Tuesday, November 21, 2006

Collaborative Learning and Unschooling

Stephanie of Throwing Marshmallows writes in What We Are Up To:

” Hmmm…we don’t really sound very “unschooly” lately, but really the above does not take up a huge amount of time and it has come about from seeing what my kids need and working on finding resources that work for them. And it works…. I think that this is what Cindy means when she talks about collaborative learning. It is not totally child-led, but it is totally based on the needs of the child. It is not “no structure” but it is structure where it makes sense to have structure. And it feels like the right balance (for now) for us.”

Both Stephanie and Cindy have discussed the Right-Brained Visual-Spatial Learner, and because the description sounded like several of my kids, I checked out the book Right-Brained Children in a Left-Brained World: Unlocking the Potential of Your ADD Child by Jeffrey Freed. It is wonderful to read. My kids don’t seem to be ADD — he says the primary characteristics are distractibility and impulsive behavior, and they don’t seem to have those in greater degree than other kids we meet up with. But they are quite good fits with the other characteristics, and reading the book helped me see how to some extent I had naturally been able to provide them a good right-brained environment and also showed me some things I had been missing out on and could improve on. Cindy at Apple Stars has some suggestions on how to understand and guide right-brained learners, and the book has many more that sound exactly right and doable for my particular kids.
Anyway, it suddenly occured to my rather foggy brain (it’s 1:32 am here) that perhaps the collaborative learning component has something to do with the visual-spatial RB learner’s needs. The reason I’m wondering is that both Cindy and Stephanie mention that a collaborative form of unschooling has been the best suited for their family and children.

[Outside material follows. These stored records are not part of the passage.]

-- ==== Sys2Proof/Laws/State.lean ====
section
/-! SUPPORT. The pieces of the state under each update: what an update leaves, field by field, and reading an entry
after writing one. -/

namespace Sys2Proof.Machine

/-! ## modBody -/

theorem modBody_body (f : Body → Body) (d : Dev) : (modBody f d).body = f d.body := rfl
@[simp] theorem modBody_time (f : Body → Body) (d : Dev) : (modBody f d).time = d.time := rfl
@[simp] theorem modBody_power (f : Body → Body) (d : Dev) : (modBody f d).power = d.power := rfl
@[simp] theorem modBody_sec (f : Body → Body) (d : Dev) : (modBody f d).sec = d.sec := rfl
@[simp] theorem modBody_mem (f : Body → Body) (d : Dev) : (modBody f d).mem = d.mem := rfl
@[simp] theorem modBody_log (f : Body → Body) (d : Dev) : (modBody f d).log = d.log := rfl

/-! ## reply -/

theorem reply_body (r : Reply) (d : Dev) : (reply r d).body = { d.body with replies := d.body.replies ++ [r] } := rfl
@[simp] theorem reply_time (r : Reply) (d : Dev) : (reply r d).time = d.time := rfl
@[simp] theorem reply_power (r : Reply) (d : Dev) : (reply r d).power = d.power := rfl
@[simp] theorem reply_sec (r : Reply) (d : Dev) : (reply r d).sec = d.sec := rfl
@[simp] theorem reply_mem (r : Reply) (d : Dev) : (reply r d).mem = d.mem := rfl
@[simp] theorem reply_log (r : Reply) (d : Dev) : (reply r d).log = d.log := rfl

/-! ## setTile -/

theorem setTile_body (t : Nat) (x : Tile) (d : Dev) : (setTile t x d).body = { d.body with tiles := tset Tile.z d.body.tiles t x } := rfl
@[simp] theorem setTile_time (t : Nat) (x : Tile) (d : Dev) : (setTile t x d).time = d.time := rfl
@[simp] theorem setTile_power (t : Nat) (x : Tile) (d : Dev) : (setTile t x d).power = d.power := rfl
@[simp] theorem setTile_sec (t : Nat) (x : Tile) (d : Dev) : (setTile t x d).sec = d.sec := rfl
@[simp] theorem setTile_mem (t : Nat) (x : Tile) (d : Dev) : (setTile t x d).mem = d.mem := rfl
@[simp] theorem setTile_log (t : Nat) (x : Tile) (d : Dev) : (setTile t x d).log = d.log := rfl

/-! ## setHand -/

theorem setHand_body (t h : Nat) (x : HandSt) (d : Dev) : (setHand t h x d).body = { d.body with hands := tset HandSt.z d.body.hands (handKey t h) x } := rfl
@[simp] theorem setHand_time (t h : Nat) (x : HandSt) (d : Dev) : (setHand t h x d).time = d.time := rfl
@[simp] theorem setHand_power (t h : Nat) (x : HandSt) (d : Dev) : (setHand t h x d).power = d.power := rfl
@[simp] theorem setHand_sec (t h : Nat) (x : HandSt) (d : Dev) : (setHand t h x d).sec = d.sec := rfl
@[simp] theorem setHand_mem (t h : Nat) (x : HandSt) (d : Dev) : (setHand t h x d).mem = d.mem := rfl
@[simp] theorem setHand_log (t h : Nat) (x : HandSt) (d : Dev) : (setHand t h x d).log = d.log := rfl

/-! ## setEighth -/

theorem setEighth_body (q : Nat) (x : EighthSt) (d : Dev) : (setEighth q x d).body = { d.body with eighths := tset EighthSt.z d.body.eighths q x } := rfl
@[simp] theorem setEighth_time (q : Nat) (x : EighthSt) (d : Dev) : (setEighth q x d).time = d.time := rfl
@[simp] theorem setEighth_power (q : Nat) (x : EighthSt) (d : Dev) : (setEighth q x d).power = d.power := rfl
@[simp] theorem setEighth_sec (q : Nat) (x : EighthSt) (d : Dev) : (setEighth q x d).sec = d.sec := rfl
@[simp] theorem setEighth_mem (q : Nat) (x : EighthSt) (d : Dev) : (setEighth q x d).mem = d.mem := rfl
@[simp] theorem setEighth_log (q : Nat) (x : EighthSt) (d : Dev) : (setEighth q x d).log = d.log := rfl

Stephanie’s description of how she gives the children some structured things to do, but they consent to it though they have not suggested it themselves, is a description of how things have gone best in our household too.

I spent all last year pretty much radically unschooling. It was a leap of faith and trust for me, and it was difficult. It taught me a lot. When I write on this blog about math books and handwriting practice, and well, “assignments”, it makes me feel a bit uneasy, because it isn’t “pure” unschooling. But I am seeing that the kids respond to it. So I like that word “collaborative”. Other unschooling friends of mine have used metaphors like “dancing”. I think sometimes of how I used to bounce Aidan on the mini-trampoline. He had sensory integration dysfunction and the bouncing really changed his mood, sometimes; it helped him organize. He did not ask for the bouncing, because he could not talk or even gesture for what he wanted — part of the source of his frustration was that lack of communication ability! but he responded to it, and it helped him.

I could see where it could be overdone — become a trap rather than a helpful support.
In the past, I too often worked my way into a structured trap. My kids would respond to a small amount of regular academics. So I’d pile on more and more incrementally, trying to get to where I sub-consciously thought we “should” be. Of course, they would then get overloaded. I am reading that “right-brained” learners don’t need the sequence and repetition that “left brained” ones do. So they would shut down. This happened in cycles. My conscious deschooling interim last year — not just default unschooling because I was pregnant or someone was in the hospital, but conscious “masterly inactivity” as Charlotte Mason calls it — was beneficial in breaking that pattern, and I want to continue that way. But the collaboration seems to strike sparks in our family learning patterns that just pure responsiveness doesn’t. These past weeks have gone so much better than the earlier parts of the year, when I felt we were just treading water and not going anywhere.

I have been reading a bit about Montessori recently, and possibly her idea of “normalization” applies a bit here. (the link takes you to a post on my other blog, when I was conversing back and forth with Kim of Starry Sky Ranch, who is a Montessori resource and mentor to me — and expecting her ninth child soon!). Kim wrote once about how her two young sons went through an intense phase of writing out copywork into little books. It may have been triggered by some sort of work she gave them to do, but the motivation became theirs and she described their absorption and focus on this activity and how peaceful they became during the process and afterwards.

I notice a sort of joyful peace with my kids when the work they are doing is not too much, not too little, and “just right” in kind (you can tell I’ve been reading Goldilocks and the Three Bears to Paddy recentlySmile). Obviously this is not happening all the time every day. For one thing, I make mistakes — break the rhythm of the dance, step on someone’s toe, lose my concentration. But the challenge of that dance– of doing my part in that collaboration — is very invigorating.